> **Problem description**: When you reach the line containing "r.toNat < 16", include it and stop; until then, return each line of the material exactly, starting with the first.
•••••
-- ==== Sys2Proof/WellFormed.lean ====
section
/-! DEFINITION. Well-formed commands. For a core operation: an encoding spells it (07 R235-R269, 08 R276-R293). For another
command: it is the row it stands under (its opcode, its EN bit) and its lists have the lengths that its frame has. What a
command does where its operands break a rule of the manual is its meaning's concern. -/

namespace Sys2Proof

/-- Short forms name registers 0 to 15. -/
def shortReg {n : Nat} (r : BitVec n) : Bool := r.toNat < 16

/-- A register form: `sh`, the operation has a short form, RD ← RD op RB; `un`, it has no RB (R235, R269). -/
def XArgs.wf (sh un : Bool) (x : XArgs) : Bool :=
  (!x.short || (sh && x.cond == 0 && x.ra == x.rd && shortReg x.rd && shortReg x.rb)) && (!un || x.rb == 0)

/-- The short ADDI has a signed IMM4 (R269). -/
def AddiArgs.wf (x : AddiArgs) : Bool :=
  !x.short || (x.cond == 0 && shortReg x.rd && (x.imm.toNat < 8 || 4088 ≤ x.imm.toNat))

/-- A scalar memory operation: `sh`, the extension its short form stands for (R269). -/
def LArgs.wf (sh : Option (BitVec 5)) (x : LArgs) : Bool :=
  !x.short || (sh == some x.ext && x.cond == 0 && shortReg x.rt && x.seg.toNat < 4 && x.areg.toNat < 8)

/-- A plain, a structure and an indexed vector memory operation (R293). -/
def VMemArgs.plain (x : VMemArgs) : Bool := x.nf == 0 && x.vi == 0
def VMemArgs.struct (x : VMemArgs) : Bool := !x.pm && x.vi == 0
def VMemArgs.indexed (x : VMemArgs) : Bool := !x.pm && x.nf == 0 && x.vt.toNat < 16 && x.pg.toNat < 4

/-- MOV: the K slot's, long or short, or the short one of an X slot (R252, R269). -/
def MovArgs.wf (x : MovArgs) : Bool :=
  if x.short then x.cond == 0 && shortReg x.rd &&
    ((x.slot == 7 && x.ra.toNat < 32) || ((x.slot == 4 || x.slot == 5) && shortReg x.ra))
  else x.slot == 7

/-- MOVA: function 2 has an immediate, the others a register (R252). -/
def MovaArgs.wf (x : MovaArgs) : Bool := if x.af == 2 then x.r == 0 else x.imm == 0

/-- A SYS function; `sh`: it has a short form (R269). -/
def SysArgs.wf (sh : Bool) (x : SysArgs) : Bool := !x.short || (sh && x.cond == 0 && x.imm == 0)

/-- An M-slot register form with or without a short form VD ← VD op VB (R276, R292). -/
def MArgs.wf (sh : Bool) (x : MArgs) : Bool :=
  !x.short || (sh && x.cond == 0 && x.va == x.vd && shortReg x.vd && shortReg x.vb && x.pg == 0)

/-- A function of VUN; VMOV has a short form (R276, R292). -/
def MArgs.wfUnary (sh : Bool) (x : MArgs) : Bool :=
  x.vb == 0 && (!x.short || (sh && x.cond == 0 && shortReg x.vd && shortReg x.va && x.pg == 0))

/-- An accumulate form: `mac`, it is VMACQ, whose short form names va0; `clr`, it is VACZ (R276, R292). -/
def AccArgs.wf (mac clr : Bool) (x : AccArgs) : Bool :=
  !x.short || (x.cond == 0 && x.pg == 0 &&
    ((mac && x.vac == 0 && shortReg x.va && shortReg x.vb) || (clr && x.va == 0 && x.vb == 0)))

/-- A packet with the opcode of its row (14 R458). -/
def isOp (op : BitVec 16) (p : Packet) : Bool := p.setWidth 16 == op

/-- A register write with bit 0 as its row has it. -/
def setsBit0 (b : Bool) (v : Word) : Bool := v.getLsbD 0 == b

/-- A sequencer instruction with the operation code of its row (10 R343). An undefined code stands under SETI's row, an
undefined function of ALUI under that of its addition. -/
def isDma (opc : Nat) (w : DWord) : Bool := w.toNat / 2 ^ 58 == opc

/-- A host access of 1 to 64 bytes (13 R431). -/
def HostAcc.wf (a : HostAcc) : Bool :=
  match a with
  | .rd n => 1 ≤ n.val
  | .wr bs => 1 ≤ bs.length && bs.length ≤ 64

/-- 1 to 28 entries of a TSAMP or STRM frame (12 R388). -/
def frameLen (n : Nat) : Bool := 1 ≤ n && n ≤ 28

/-- The command is well-formed. -/
def Instr.wf (i : Instr) : Bool :=
  match i with
  | .domainEnable _ v | .cgEnable _ v | .queueEnableWrite _ _ v => setsBit0 true v
  | .domainDisable _ v | .cgDisable _ v | .queueDisableWrite _ _ v => setsBit0 false v
  | .fabricBankWrite w m _ _ _ => m != some w
  | .hostWindowAccess _ a _ _ => a.wf
  | .add _ x | .sub _ x | .and _ x | .or _ x | .xor _ x => x.wf true false
  | .addc _ x | .subc _ x | .adds _ x | .subs _ x | .andn _ x | .shl _ x | .shr _ x | .sar _ x | .min _ x | .max _ x
  | .minu _ x | .maxu _ x | .mul _ x | .mulh _ x | .mulq _ x | .mulw _ x | .div _ x | .divs _ x | .divu _ x | .rem _ x
  | .remu _ x => x.wf false false
  | .neg _ x | .negs _ x | .abs _ x | .abss _ x | .not _ x | .clz _ x | .sext8 _ x | .sext16 _ x | .sext24 _ x
  | .rnd24 _ x | .popc _ x => x.wf false true
  | .addi _ x => x.wf
  | .ldw _ x | .stw _ x => x.wf (some 0)
  | .ldwp _ x | .stwp _ x => x.wf (some 1)
  | .ldb _ x | .ldbu _ x | .ldh _ x | .ldhu _ x | .ldd _ x | .stb _ x | .sth _ x | .std _ x | .lddp _ x | .stdp _ x
  | .ldwx _ x | .stwx _ x | .segld _ x | .ldx _ x | .stx _ x | .lock _ x => x.wf none
  | .mov _ x => x.wf
  | .mova _ x => x.wf
  | .nop _ x | .gend _ x _ | .wait _ x | .isync _ x | .fence _ x | .brk _ x => x.wf true
  | .swev _ x => x.wf false
  | .vadd _ x | .vfadd _ x | .vfmul _ x | .vmulq _ x => x.wf true
  | .vsub _ x | .vadds _ x | .vsubs _ x | .vand _ x | .vor _ x | .vxor _ x | .vshl _ x | .vshr _ x | .vsar _ x
  | .vmin _ x | .vmax _ x | .vmul _ x | .vfsub _ x | .vfma _ x | .vfms _ x | .vfmin _ x | .vfmax _ x => x.wf false
  | .vmov _ x => x.wfUnary true
  | .vneg _ x | .vnegs _ x | .vabs _ x | .vabss _ x | .vnot _ x | .vclz _ x | .vsext24 _ x | .vrnd24 _ x | .vcvtqf _ x
  | .vcvtfq _ x | .vcvtif _ x | .vcvtfi _ x | .vfneg _ x | .vfabs _ x => x.wfUnary false
  | .vmacq _ x => x.wf true false
  | .vmsuq _ x | .vmaci _ x => x.wf false false
  | .vacz _ x => x.wf false true
  | .vld _ x | .vst _ x | .vldbc _ x => x.plain
  | .vlds _ x | .vsts _ x => x.struct
  | .vgth _ x | .vsct _ x => x.indexed
  | .cmdNop _ p => isOp 0x0000 p
  | .ident _ p => isOp 0x0001 p
  | .time _ p => isOp 0x0002 p
  | .interfaceReset _ p => isOp 0x0003 p
  | .unitReset _ p => isOp 0x0004 p
  | .loadImage _ p => isOp 0x0100 p
  | .startCore _ p => isOp 0x0101 p
  | .stopCore _ p => isOp 0x0102 p
  | .bankAssign _ p => isOp 0x0103 p
  | .paramWrite _ p => isOp 0x0200 p
  | .routeCommit _ p => isOp 0x0300 p
  | .taplistCommit _ p => isOp 0x0301 p
  | .slotmapCommit _ p => isOp 0x0400 p
  | .netstreamCommit _ p => isOp 0x0401 p
  | .chainstreamCommit _ p => isOp 0x0402 p
  | .dmaStart _ p => isOp 0x0403 p
  | .dmaStop _ p => isOp 0x0404 p
  | .domainResync _ p => isOp 0x0405 p
  | .timeConfig _ p => isOp 0x0406 p
  | .queueSet _ p => isOp 0x0500 p
  | .queueEnable _ p => isOp 0x0501 p
  | .queueSeqclr _ p => isOp 0x0502 p
  | .propose _ p => isOp 0x0600 p
  | .concur _ p => isOp 0x0601 p
  | .withdraw _ p => isOp 0x0602 p
  | .pair _ p => isOp 0x0700 p
  | .unpair _ p => isOp 0x0701 p
  | .takeoverDrill _ p => isOp 0x0702 p
  | .spallSet _ p => isOp 0x0800 p
  | .spallStatus _ p => isOp 0x0801 p
  | .unlock _ p => isOp 0x0900 p
  | .monitor _ p => isOp 0x0901 p
  | .tsamp _ _ es => frameLen es.length
  | .strm _ es => frameLen es.length
  | .tdig _ _ _ _ ds => ds.length == 8
  | .dmaEnd _ w => isDma 0x00 w
  | .seti _ w => isDma 0x01 w || 16 ≤ w.toNat / 2 ^ 58
  | .seth _ w => isDma 0x02 w
  | .aluiAdd _ w => isDma 0x03 w && aluiF w != 1
  | .aluiXor _ w => isDma 0x03 w && aluiF w == 1
  | .move _ w => isDma 0x04 w
  | .move2d _ w => isDma 0x05 w
  | .waitg _ w => isDma 0x06 w
  | .dlvb _ w _ => isDma 0x07 w
  | .dlve _ w => isDma 0x08 w
  | .dmaFence _ w => isDma 0x09 w
  | .jmp _ w => isDma 0x0A w
  | .loopd _ w => isDma 0x0B w
  | .hand _ w => isDma 0x0C w
  | .rel _ w => isDma 0x0D w
  | .signal _ w => isDma 0x0E w
  | .inval _ w => isDma 0x0F w
  | .write _ _ _ n ws _ => ws.length == n.toNat
  | .grainBoundary _ _ _ | .domainLock _ _ | .grainHoldover _ _ _ | .grainAcquireTimeout _ | .resync _ | .grainStep _ _
  | .rdGcntRead _ _ | .rdBtimeRead _ _ | .fabricGrainStart _ _ | .benchGrainStart _ | .triggerFire _ | .triggerLatest _
  | .coreDeadline _ | .egressLoad _ _ _ | .slotReceive _ _ _ _ | .frameMark _ _ _ | .bclkLoss _
  | .slotmapPageWrite _ _ _ _ | .slotmapChangeover _ | .schedCarry _ _ _ _ | .watchCarry _ _ | .pushCarry _
  | .egressCarry _ _ _ _ | .routePageWrite _ _ _ | .fathomGroupIssue _ | .fathomOutput _ _ | .fathomDeadline _
  | .fathomPageWrite _ _ _ | .bankOwnWrite _ _ _ | .handoverEffect _ | .bankPwrWrite _ _ _ | .bankPowerChangeDone _
  | .bundleIssue _ _ | .cmp _ _ | .cmpi _ _ | .logi _ _ | .shifti _ _ | .lockEnd _ | .storeBufferWrite _
  | .farWindowFill _ | .otherBenchReturn _ _ | .constant _ _ | .movsr _ _ | .pop _ _ | .pmov _ _ | .movi _ _ | .pnot _ _
  | .shli _ _ | .tdigSend _ | .br _ _ | .bri _ _ | .brs _ _ | .call _ _ | .ret _ _ | .loop _ _ | .vcmp _ _
  | .vfcmp _ _ | .vacx _ _ | .vacr _ _ | .fadd _ _ | .fsub _ _ | .fmul _ _ | .fma _ _ | .fmin _ _ | .fmax _ _
  | .fcmp _ _ | .vbcst _ _ | .vins _ _ | .vext _ _ | .vlbc _ _ | .vfsum _ _ | .eventRaise | .coalesceWindowEnd _
  | .eventStart | .eventProgramStart _ | .waitWake _ | .evtClaimRead _ _ | .evtDoneWrite _ _ | .evtPendWrite _ _
  | .evtGdisWrite _ _ | .classCHoldoffEnd _ | .classHHoldoffEnd _ | .eventRecordWrite | .sqFetch _ _
  | .completionWrite | .queueSignal _ | .doorbell _ _ _ | .seqclr _ _ | .queueDrained _ | .queueError _ _
  | .hostIfrstWrite _ _ | .functionLevelReset _ | .ifrstDone _ _ | .perstNAssert | .d3hotEntry _ _ | .d0Return _
  | .pmeResend _ | .linkState _ _ _ _ _ | .hostFrameTx _ _ _ _ | .hostFrameRx _ _ _ _ _ _ | .loadImageCopyDone _ _
  | .protectLapsed _ | .ethFrameReceive _ _ _ _ _ | .syncTimeout _ | .linkChange _ _ | .netEgressLoad _
  | .ethFrameTransmit _ _ | .netCbsWrite _ _ _ | .gclChange _ _ | .gateListSwitch _ _ | .netUtimeRead _
  | .chainPortUp _ _ | .chainPortDown _ | .portDelayMeasure _ _ | .nak _ _ | .badFrame _ _ | .retransmitTimeout _
  | .retryExhausted _ | .mark _ _ _ _ _ | .hb _ _ _ _ _ _ | .take _ _ _ _ | .fenceFrame _ _ _ _ _ | .relay _ _ _ _
  | .prep _ _ _ _ _ _ _ _ | .acc _ _ _ | .rej _ _ _ _ | .commit _ _ _ | .abort _ _ _ | .strmFlush _ | .cmd _ _ _ _ _
  | .cpl _ _ _ _ | .enumToken _ _ _ | .enumDone _ _ _ | .enumRequest _ | .chCtlEnum | .silencedRelease | .twinDriveOn
  | .dmaTransactionComplete _ _ _ _ _ | .waitgEnd _ | .dmaDeadline _ | .dmaGo _ _ | .dmaCtlStop _ _
  | .dmaErraddrRead _ _ | .fwcInv _ | .fwcInvalidateDone _ | .scrubRead _ | .farStack _ | .fmUeaddrRead _ _
  | .powerOnReset _ | .resetNAssert _ | .bootReady | .benchRst _ | .benchResetDone _ | .coreResetDone _
  | .sysPwrWrite _ | .powerStateChangeDone | .benchPwrWrite _ _ | .benchPowerChangeDone _ | .benchClkWrite _ _
  | .benchPllLock _ | .thermalWarn _ _ | .thermalTrip _ _ | .railFault _ | .clockUnlock _ | .clockRelock _ | .refLoss
  | .foremanRestart _ | .configUe _ _ | .mspFrameReceive _ | .mbxGo _ | .info _ _ | .read _ _ _ _ _ _ | .halt _ _ _
  | .coreHalted _ | .resume _ _ _ | .step _ _ _ _ | .feed _ _ _ _ | .regget _ _ _ _ _ | .regset _ _ _ _ _ _
  | .baud _ _ _ | .debugOpened | .katChunkStart _ | .katChunkDone _ _ | .stripeBorrow _ _ | .stripeRelease _
  | .fabricProbe _ _ | .probeReturn _ _ _ _ | .counterReadClear _ _ _ | .registerWrite _ _ _ | .partnerSignalDetect _
  | .referenceReturn | .thermalResetHoldEnd | .reportIntervalEnd _ | .controlLoadReturn _ | .perstNRelease => true
where
  /-- Field F of an ALUI (10 R343). -/
  aluiF (w : DWord) : Nat := w.toNat / 2 ^ 56 % 4

end Sys2Proof
end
•••••
> **Task result**:
-- ==== Sys2Proof/WellFormed.lean ====
section
/-! DEFINITION. Well-formed commands. For a core operation: an encoding spells it (07 R235-R269, 08 R276-R293). For another
command: it is the row it stands under (its opcode, its EN bit) and its lists have the lengths that its frame has. What a
command does where its operands break a rule of the manual is its meaning's concern. -/

namespace Sys2Proof

/-- Short forms name registers 0 to 15. -/
def shortReg {n : Nat} (r : BitVec n) : Bool := r.toNat < 16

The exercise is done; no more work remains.